MICA (Maryland Inst. Coll. Art): Acq: zine artist books collected from book fairs and artists/creators; not a lot of provenance provided. Throughout transitions, new director interested in zines. Comix donation of gay erotica, donor wants to remain anonymous, difficult to exhibit bc lack of context. Need to develop a collection development policy and get part of library budget to purchase zines. Being an art and design school, we have a lot of courses where they make artist books/ illustration is big area. We would purchase from the student creators bc the artist goes on to sell their books on their own.

Institutional buy-in
Simmons: Anti-oppression guide: literally going door to door we want to bring it to the faculty to create awareness and to incorporate materials into the course development, have it be another avenue for primary resource
Building support/allies, cross-departments
Get tech svcs as part of the process: group project
Often most difficult to get buy-in from cataloging cuz they’re bizarro materials to catalog

GLBT library with a library advisory board and they provided guidance for zine collection

Tying collection to teaching that’s going on. Zinelibraries.info: Teaching info literacy with zines; zines.barnard.edu has resources.

Processing:
How to catalog, Classification, where to put the barcode, security tape, circ or non, bags, folders
Successful ideas:
Decide what you want your collection to do
– Wanted people to read them: minimal processing, no security tags, with barcode
– Fine arts library: interfiled throughout collection, but website with scanned covers — to interfile or not? But would like to have them as a collection?

Gaylord, Hollinger: to buy mylar sleeves

DIY archives (McKnabb Archives): nearly a dark archive, with a zine collection; minimal budget. Purchase directly from creators, then distros. Tension with cataloging. Consent form so they know what they’re getting into. Sometimes I don’t know who created it and don’t have that info; cataloged at collection level.

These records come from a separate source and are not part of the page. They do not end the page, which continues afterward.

/-- Tile `t` was in repair in a computation of the periods B − 1 to B + 8 (R357). -/
def repairedIn (c : Chip) (t : Nat) (b : W) : Bool :=
  let meets : W → W → Bool := fun f l => pReached (b + 8) f && pReached l (b - 1)
  c.twn.repairs.any (fun r => r.tile == t && meets (r.k + 1) (r.k + 5))
    || c.twn.repaired.any (fun r => r.1 == t && meets r.2.1 r.2.2)

/-- A gallery reports its open step once every changed cell has settled, in B where none is changed, or by B + 9 (R129,
R166); a gallery of a pair with changed cells in B + 9, those of tiles in repair untested (R357). -/
def settleReport (c : Chip) (g : Nat) : Chip :=
  match mapGet c.lpe.open_ g with
  | none => c
  | some b =>
    let l := (changedCells c g b).map (fun e =>
      if repairedIn c (e.1 / 32) b then (e.1, { e.2 with tested := false, settled := 0 }) else e)
    let done := l.all (fun e => e.2.settled != 0) && (l.isEmpty || !c.twn.paired)
    if (done && pReached (period c) b) || pReached (period c) (b + 9) then
      let late := (l.filter (fun e => e.2.tested && e.2.settled == 0)).length
      let untested := (l.filter (fun e => !e.2.tested)).length
      let worst := if 0 < late then 15 else l.foldl (fun a e => max a e.2.settled) 0
      let c := wr c (LPE_SETTLE_step_tag g).addr
        (toW (b.toNat % 2 ^ 16 * 2 ^ 16 + worst * 2 ^ 12 + min 63 late * 2 ^ 6 + min 63 untested))
      let c := l.foldl scoreCell c
      let c := { c with lpe := { c.lpe with open_ := mapDel c.lpe.open_ g } }
      if 0 < late then raise c (srcSTEP_LATE g) 0 else c
    else c

/-! ### One period (R110) -/

/-- A new step opens a report in every gallery that holds a mapped cell (R129). A report of the step before it that is due in
this period is written first; one that is not is never written (R166). -/
def openSteps (c : Chip) : Chip :=
  match c.lpe.newStep with
  | none => c
  | some b =>
    let c := (usedGalleries c).foldl settleReport c
    { c with lpe := { c.lpe with newStep := none,
                                 open_ := (usedGalleries c).foldl (fun m g => mapPut m g b) c.lpe.open_ } }

/-- The computation of one period in every gallery whose domain is on (R110, R557): all mapped cells in rising physical index
(log entry 101), then the mode reports. -/
def galleryCompute (c : Chip) : Chip :=
  let c := (mappedCells c).foldl (fun c e => if domainOn c (galleryOf e.1) then galleryCell c e.1 e.2 else c) c
  let c := (usedGalleries c).foldl modeReport c
  let c := openSteps c
  { c with lpe := { c.lpe with epochNow := none, computedP := c.tmr.period } }

/-! ### Cell commands (R145, R146, R160) -/

/-- A cell command is refused (R145). -/
def cellReject (c : Chip) (g reason : Nat) : Chip :=
  raise (setFld (setB c (LPE_SUP_STAT_cmd_reject g) true) (LPE_CMD_STAT_reason g) reason) (srcCMD_REJECT g) 0

/-- Reasons 2, 3 and 5 of R145 for command `cmd` on a cell, none where it is allowed. -/
def cellReason (c : Chip) (i cmd : Nat) : Option Nat :=
  let x := getCell c i
  if !cellLive c i then some 2
  else if (cmd == 1 && x.mode != .off) || (cmd == 3 && (x.mode == .off || x.mode == .hold)) || (cmd == 4 && x.mode != .hold) then
    some 3
  else if cmd == 1 && (!linkInService c (i / 32) || epochMode c != 0) then some 5
  else none

/-- The physical cell a command word names in gallery `g` (R160). -/
def cmdCell (g : Nat) (w : W) : Nat := 128 * g + wbits w 0 7

/-- The code in a command word is not one of R160, or an ENABLE names no state. -/
def cmdBad (w : W) : Bool := decide (4 < wbits w 24 4) || (wbits w 24 4 == 1 && decide (1 < wbits w 16 2))

/-- The reason for which a command word is refused at its write, none where it is allowed: 1, then 2, 3, 5, and 4 last (R145;
log entry 101). -/
def cmdReason (c : Chip) (g : Nat) (w : W) : Option Nat :=
  if cmdBad w then some 1
  else
    match if wbit w 8 then none else cellReason c (cmdCell g w) (wbits w 24 4) with
    | some r => some r
    | none => if (mapGet c.lpe.cmds g).isSome then some 4 else none

/-- A write of LPE_Gnn_CELL_CMD is judged at the write and waits for its E; a NOP that is allowed does nothing (R145, R160). -/
def cellCmdWrite (c : Chip) (g : Nat) (w : W) : Chip :=
  hostChangeIf c (LPE_CELL_CMD_cmd g).addr w (fun c => (cmdReason c g w).map (cellReject c g))
    (fun c e =>
      if wbits w 24 4 = 0 then c
      else
        let c := { c with lpe := { c.lpe with cmds := mapPut c.lpe.cmds g ⟨w, e⟩ } }
        wr c (LPE_CMD_STAT_busy g).addr
          (toW (2 ^ 31 + fld c (LPE_CMD_STAT_reason g) * 2 ^ 16 + e.toNat % 2 ^ 16)))

/-- A command becomes effective for a cell's next computation. -/
def giveCmd (c : Chip) (w : W) (i : Nat) : Chip := modCell c i (fun x => { x with cmd := some (wbits w 24 4, wbits w 16 2) })

/-- At E a waiting cell command is judged again and applied or refused (R145). -/
def cellCmdEffect (c : Chip) (g : Nat) : Chip :=
  match mapGet c.lpe.cmds g with
  | none => c
  | some cmd =>
    if due c cmd.e then
      let w := cmd.word
      let c := setB { c with lpe := { c.lpe with cmds := mapDel c.lpe.cmds g } } (LPE_CMD_STAT_busy g) false
      if wbit w 8 then
        (galleryCells c g).foldl
          (fun c e => if (cellReason c e.1 (wbits w 24 4)).isNone then giveCmd c w e.1 else c) c
      else
        match cellReason c (cmdCell g w) (wbits w 24 4) with
        | some r => cellReject c g r
        | none => giveCmd c w (cmdCell g w)
    else c

/-! ### Trims (R149) -/

/-- A trim word as it is stored: trim_tgt held within ±0.5, trim_slew at least 1 (R149, R160). -/
def trimStored (v : W) : W :=
  toW (max 1 (wbits v 17 15) * 2 ^ 17 + twos 17 (clampI (-32768) 32768 (sext 17 v.toNat)))

/-- A write of LPE_Gnn_TRIMjjj waits for E (R149). -/
def trimWrite (c : Chip) (g j : Nat) (v : W) : Chip :=
  hostChange c (LPE_TRIM_trim_tgt g j).addr v (fun c e => defer c e (LPE_TRIM_trim_tgt g j).addr v)

/-- A trim word comes into force (R149). -/
def trimEffect (c : Chip) (g j : Nat) (v : W) : Chip :=
  let t := sext 17 v.toNat
  let c := wr c (LPE_TRIM_trim_tgt g j).addr (trimStored v)
  if t < -32768 || 32768 < t then setB c (LPE_SUP_STAT_trim_clamp g) true else c

/-! ### Windows (R112, R118, R119, R133) -/

/-- A write of the law window reaches the copy of every gallery until the image is committed (R112). -/
def lawWindowWrite (c : Chip) (off : Nat) (v : W) : Chip :=
  hostWrite c (0xA40000 + off) (fun c =>
    if locked c then c
    else { c with lpe := { c.lpe with law := mapWrite (fun _ => 0) c.lpe.law (off / 4) (lawStored (off / 4) v) } })

/-- Word `w` of the state view of a cell (R133). -/
def cellView (c : Chip) (i w : Nat) : W :=
  let x := getCell c i
  let q : Int → W := fun v => toW (twos 32 v)
  if w = 0 then q x.x.x1 else if w = 1 then q x.x.x2 else if w = 2 then q x.x.x3 else if w = 3 then q x.x.x4
  else if w = 4 then q x.x.x5
  else if w = 5 then toW (x.u1.inj * 2 ^ 16 + x.u1.heat)
  else if w = 6 then q x.u1.ui
  else if w = 7 then q x.ctH else if w = 8 then q x.ctI else if w = 9 then q x.phi
  else if w = 10 then q x.tb else if w = 11 then q x.tc
  else if w = 12 then toW (min 31 x.m * 2 ^ 8 + x.slot)
  else if w = 13 then toW x.leak2
  else 0

/-! ### The commands -/

/-- NEIGHBOUR_RING (R107). -/
def execNeighbourRing (bad : List (Fin 36 × BitVec 13)) (s : State) : Host.Outcome State Fault Refusal :=
  run s (neighbourRing · bad)

/-- LAW_WINDOW_WRITE (R112). -/
def execLawWindowWrite (off : BitVec 18) (v : W) (s : State) : Host.Outcome State Fault Refusal :=
  run s (lawWindowWrite · off.toNat v)

/-- SETTLE_REPORT (R129). -/
def execSettleReport (g : Fin 36) (s : State) : Host.Outcome State Fault Refusal := run s (settleReport · g)

/-- A command word with its code set to `k` (R160). -/
def withCode (w : W) (k : Nat) : W := putField w 24 4 k

/-- CELL_CMD_NOP (R160). -/
def execCellCmdNop (g : Fin 36) (w : W) (s : State) : Host.Outcome State Fault Refusal :=
  run s (cellCmdWrite · g (withCode w 0))

/-- ENABLE (R146). -/
def execEnable (g : Fin 36) (w : W) (s : State) : Host.Outcome State Fault Refusal :=
  run s (cellCmdWrite · g (withCode w 1))

/-- DISABLE (R136). -/
def execDisable (g : Fin 36) (w : W) (s : State) : Host.Outcome State Fault Refusal :=
  run s (cellCmdWrite · g (withCode w 2))

/-- HOLD (R136). -/
def execHold (g : Fin 36) (w : W) (s : State) : Host.Outcome State Fault Refusal :=
  run s (cellCmdWrite · g (withCode w 3))

/-- RESUME (R136). -/
def execResume (g : Fin 36) (w : W) (s : State) : Host.Outcome State Fault Refusal :=
  run s (cellCmdWrite · g (withCode w 4))

/-- CELL_CMD_EFFECT (R145). -/
def execCellCmdEffect (g : Fin 36) (s : State) : Host.Outcome State Fault Refusal := run s (cellCmdEffect · g)

/-- TRIM_WRITE (R149). -/
def execTrimWrite (g : Fin 36) (j : Fin 128) (v : W) (s : State) : Host.Outcome State Fault Refusal :=
  run s (trimWrite · g j v)

end Sys2Proof.Machine
end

Some folks use excel as their catalog
Personal collection: spreadsheet with zinecore fields.

Crowd-sourcing to get bibliographic information?

Zine assistant putting info into excel spreadsheet and use MarcEdit to import into catalog — Don’t feel bad about using Excel/Google spreadsheets!

Assistant: reads all the zines and precataloging (extent, binding, size, pg #s) with keywords that cataloger can LCSH them, saves cataloger’s time.

Artist books: a lot of it is about the binding. No provenance — looking to add and have it be searchable, search by color.

Digitization: as entry-point to collection. Librarian who handled it beforehand had grad student scan covers as a separate project and it went into the cat record. Pushing for more digitization with complete digitization as part of workflow for archival material. Feature one every month on our libguide. Want to add them to the flow catalog.

Scanning key content and putting that in the catalog — adding an image into the catalog. Some can.

Use artstor and shared shelf to scan covers to use in catalog.

How can a union catalog serve everyone in this group? Copy cataloging, subject thesauri… without big institutional resources that we can share.